====== Working data ======

/-- What a vector instruction does when the vector side executes it, from element VSTART onwards. -/
def vexec (c h : Nat) (v : VEntry) (s : State) : Res VOut :=
  match v.instr with
  | .vadd d a b m => intLane c h v .add false d a (.reg b.toNat) m s
  | .vaddX d a _ m => intLane c h v .add false d a (.scalar (v.x 0)) m s
  | .vsub d a b m => intLane c h v .sub false d a (.reg b.toNat) m s
  | .vsubX d a _ m => intLane c h v .sub false d a (.scalar (v.x 0)) m s
  | .vrsub d a b m => intLane c h v .rsub false d a (.reg b.toNat) m s
  | .vrsubX d a _ m => intLane c h v .rsub false d a (.scalar (v.x 0)) m s
  | .vmul d a b m => intLane c h v .mul false d a (.reg b.toNat) m s
  | .vmulX d a _ m => intLane c h v .mul false d a (.scalar (v.x 0)) m s
  | .vmulh d a b m => intLane c h v .mulh false d a (.reg b.toNat) m s
  | .vmulhX d a _ m => intLane c h v .mulh false d a (.scalar (v.x 0)) m s
  | .vmulhn d a b m => intLane c h v .mulhn false d a (.reg b.toNat) m s
  | .vmulhnX d a _ m => intLane c h v .mulhn false d a (.scalar (v.x 0)) m s
  | .vand d a b m => intLane c h v .and true d a (.reg b.toNat) m s
  | .vandX d a _ m => intLane c h v .and true d a (.scalar (v.x 0)) m s
  | .vor d a b m => intLane c h v .or true d a (.reg b.toNat) m s
  | .vorX d a _ m => intLane c h v .or true d a (.scalar (v.x 0)) m s
  | .vxor d a b m => intLane c h v .xor true d a (.reg b.toNat) m s
  | .vxorX d a _ m => intLane c h v .xor true d a (.scalar (v.x 0)) m s
  | .vshl d a b m => intLane c h v .shl true d a (.reg b.toNat) m s
  | .vshlX d a _ m => intLane c h v .shl true d a (.scalar (v.x 0)) m s
  | .vshr d a b m => intLane c h v .shr true d a (.reg b.toNat) m s
  | .vshrX d a _ m => intLane c h v .shr true d a (.scalar (v.x 0)) m s
  | .vshra d a b m => intLane c h v .shra false d a (.reg b.toNat) m s
  | .vshraX d a _ m => intLane c h v .shra false d a (.scalar (v.x 0)) m s
  | .vmin d a b m => intLane c h v .min false d a (.reg b.toNat) m s
  | .vminX d a _ m => intLane c h v .min false d a (.scalar (v.x 0)) m s
  | .vmax d a b m => intLane c h v .max false d a (.reg b.toNat) m s
  | .vmaxX d a _ m => intLane c h v .max false d a (.scalar (v.x 0)) m s
  | .vminn d a b m => intLane c h v .minn false d a (.reg b.toNat) m s
  | .vminnX d a _ m => intLane c h v .minn false d a (.scalar (v.x 0)) m s
  | .vmaxn d a b m => intLane c h v .maxn false d a (.reg b.toNat) m s
  | .vmaxnX d a _ m => intLane c h v .maxn false d a (.scalar (v.x 0)) m s
  | .vfadd d a b m => floatLane c h v .fadd 0 d a (.reg b.toNat) m s
  | .vfaddX d a _ m => floatLane c h v .fadd 0 d a (.scalar (v.x 0)) m s
  | .vfsub d a b m => floatLane c h v .fsub 1 d a (.reg b.toNat) m s
  | .vfsubX d a _ m => floatLane c h v .fsub 1 d a (.scalar (v.x 0)) m s
  | .vfmul d a b m => floatLane c h v .fmul 2 d a (.reg b.toNat) m s
  | .vfmulX d a _ m => floatLane c h v .fmul 2 d a (.scalar (v.x 0)) m s
  | .vfma d a b m => floatLane c h v .fma 3 d a (.reg b.toNat) m s
  | .vfmaX d a _ m => floatLane c h v .fma 3 d a (.scalar (v.x 0)) m s
  | .vfmin d a b m => floatLane c h v .fmin 4 d a (.reg b.toNat) m s
  | .vfminX d a _ m => floatLane c h v .fmin 4 d a (.scalar (v.x 0)) m s
  | .vfmax d a b m => floatLane c h v .fmax 5 d a (.reg b.toNat) m s
  | .vfmaxX d a _ m => floatLane c h v .fmax 5 d a (.scalar (v.x 0)) m s
  | .vfdiv d a b m => floatLane c h v .fdiv 6 d a (.reg b.toNat) m s
  | .vfdivX d a _ m => floatLane c h v .fdiv 6 d a (.scalar (v.x 0)) m s
  | .vfrcp d a m => floatLane c h v .frcp 7 d a .none m s
  | .vfrsq d a m => floatLane c h v .frsq 8 d a .none m s
  | .vfsqrt d a m => floatLane c h v .fsqrt 9 d a .none m s
  | .vfexp d a m => floatLane c h v .fexp 10 d a .none m s
  | .vflog d a m => floatLane c h v .flog 11 d a .none m s
  | .vfsin d a m => floatLane c h v .fsin 12 d a .none m s
  | .vfcos d a m => floatLane c h v .fcos 13 d a .none m s
  | .vmerge d a b m => merge c h v d a (.reg b.toNat) m s
  | .vmergeX d a _ m => merge c h v d a (.scalar (v.x 0)) m s
  | .vadc d a b m => carry c h v false d a (.reg b.toNat) m s
  | .vadcX d a _ m => carry c h v false d a (.scalar (v.x 0)) m s
  | .vsbc d a b m => carry c h v true d a (.reg b.toNat) m s
  | .vsbcX d a _ m => carry c h v true d a (.scalar (v.x 0)) m s
  | .vwmul d a b m => intWide c h v d a (.reg b.toNat) m s
  | .vwmulX d a _ m => intWide c h v d a (.scalar (v.x 0)) m s
  | .vfcvt d a g m => runVfcvt c h v d a g m s
  | .vfwmul d a b m => runVfwmul c h v d a b m s
  | .vcmp d a b m cc => compare c h v false d a (.reg b.toNat) m cc s
  | .vcmpX d a _ m cc => compare c h v false d a (.scalar (v.x 0)) m cc s
  | .vfcmp d a b m cc => compare c h v true d a (.reg b.toNat) m cc s
  | .vfcmpX d a _ m cc => compare c h v true d a (.scalar (v.x 0)) m cc s
  | .mand d a b => writeMask c h v d (fun x e => maskBit (x.getM a.toNat) e && maskBit (x.getM b.toNat) e) s
  | .mor d a b => writeMask c h v d (fun x e => maskBit (x.getM a.toNat) e || maskBit (x.getM b.toNat) e) s
  | .mxor d a b => writeMask c h v d (fun x e => maskBit (x.getM a.toNat) e != maskBit (x.getM b.toNat) e) s
  | .mnot d a => writeMask c h v d (fun x e => !maskBit (x.getM a.toNat) e) s
  | .mshl d a n => writeMask c h v d (fun x e => decide (n.toNat ≤ e) && maskBit (x.getM a.toNat) (e - n.toNat)) s
  | .mset d => writeMask c h v d (fun _ _ => true) s
  | .mclr d => writeMask c h v d (fun _ _ => false) s
  | .mpop d a => maskToX c h v d a (fun l => word l.length) s
  | .mfirst d a => maskToX c h v d a (fun l => indexOrOnes l.head?) s
  | .mlast d a => maskToX c h v d a (fun l => indexOrOnes l.getLast?) s
  | .vgath d a b m => gather c h v d a b m s
  | .vcomp d a m => compress c h v d a m s
  | .vxpnd d a m => expand c h v d a m s
  | .vred d a k m => reduce c h v d a k m s
  | .vredXd d a k m => reduceX c h v d a k m s
  | .vscan d a k m => scan c h v d a k m s
  | .vslideupZero d a _ m => slide c h v true .zero d a m s
  | .vslideupOne d a _ m => slide c h v true .one d a m s
  | .vslideupKeep d a _ m => slide c h v true .keep d a m s
  | .vslidednZero d a _ m => slide c h v false .zero d a m s
  | .vslidednOne d a _ m => slide c h v false .one d a m s
  | .vslidednKeep d a _ m => slide c h v false .keep d a m s
  | .vmvx d a _ => moveToX c h v d a s
  | .vmvs d _ m => splat c h v false d m s
  | .vsplat d _ m => splat c h v true d m s
  | .vld r _ m _ => vectorLoad c h v .unit r m s
  | .vlds r _ _ m _ => vectorLoad c h v .strided r m s
  | .vldx r _ b m _ => vectorLoad c h v (.indexed b) r m s
  | .vst r _ m _ => vectorStore c h v .unit r m s
  | .vsts r _ _ m _ => vectorStore c h v .strided r m s
  | .vstx r _ b m _ => vectorStore c h v (.indexed b) r m s
  | .awin _ _ o => openWindow c h v o s
  | .vamo r w => updateWindow c h v r w s
  | .amerge => closeWindow c h v s
  | .vrand d m => runVrand c h v d m s
  | .pres m r => runPres c h v m r s
  | .vrel r => runVrel c h v r s
  | .settle r w n => runSettle c h v r w n s
  | .vtest k m cc => runVtest c h v k m cc s
  | .vexit m cc => runVexit c h v m cc s
  | .rfld r _ => runRfld c h v r s
  | .rput r _ cc => runRput c h v r cc s
  | .rspawn r => runRspawn c h v r s
  | .rres r _ => runRres c h v r s
  | .rkid r _ cc => runRkid c h v r cc s
  | .rdone => runRdone c h v s
  | .tld td _ _ => runTld c h v td s
  | .tst ta _ _ => runTst c h v ta s
  | .tldp td _ _ => runTldp c h v td s
  | .tzero td => runTzero c h v td s
  | .tmvr td r _ => runTmvr c h v td r s
  | .tmvc ta r _ => runTmvc c h v ta r s
  | .mma ta tb ad fmtA fmtB => runMma c h v ta tb ad fmtA fmtB s
  | .mmaC ta tb ad fmtA fmtB => runMmaC c h v ta tb ad fmtA fmtB s
  | .mman ta tb ad pA pB => runMman c h v ta tb ad pA pB s
  | .mdrain td ad fmtA _ => runMdrain c h v td ad fmtA s
  | .azero ad => runAzero c h v ad s
  | _ => .ok (.done v.flags) s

======

→ Aim of the exercise: Scan the entries above for the string "fsub" and copy each line that contains it.

→ Solved problem:
  | .vfsub d a b m => floatLane c h v .fsub 1 d a (.reg b.toNat) m s
  | .vfsubX d a _ m => floatLane c h v .fsub 1 d a (.scalar (v.x 0)) m s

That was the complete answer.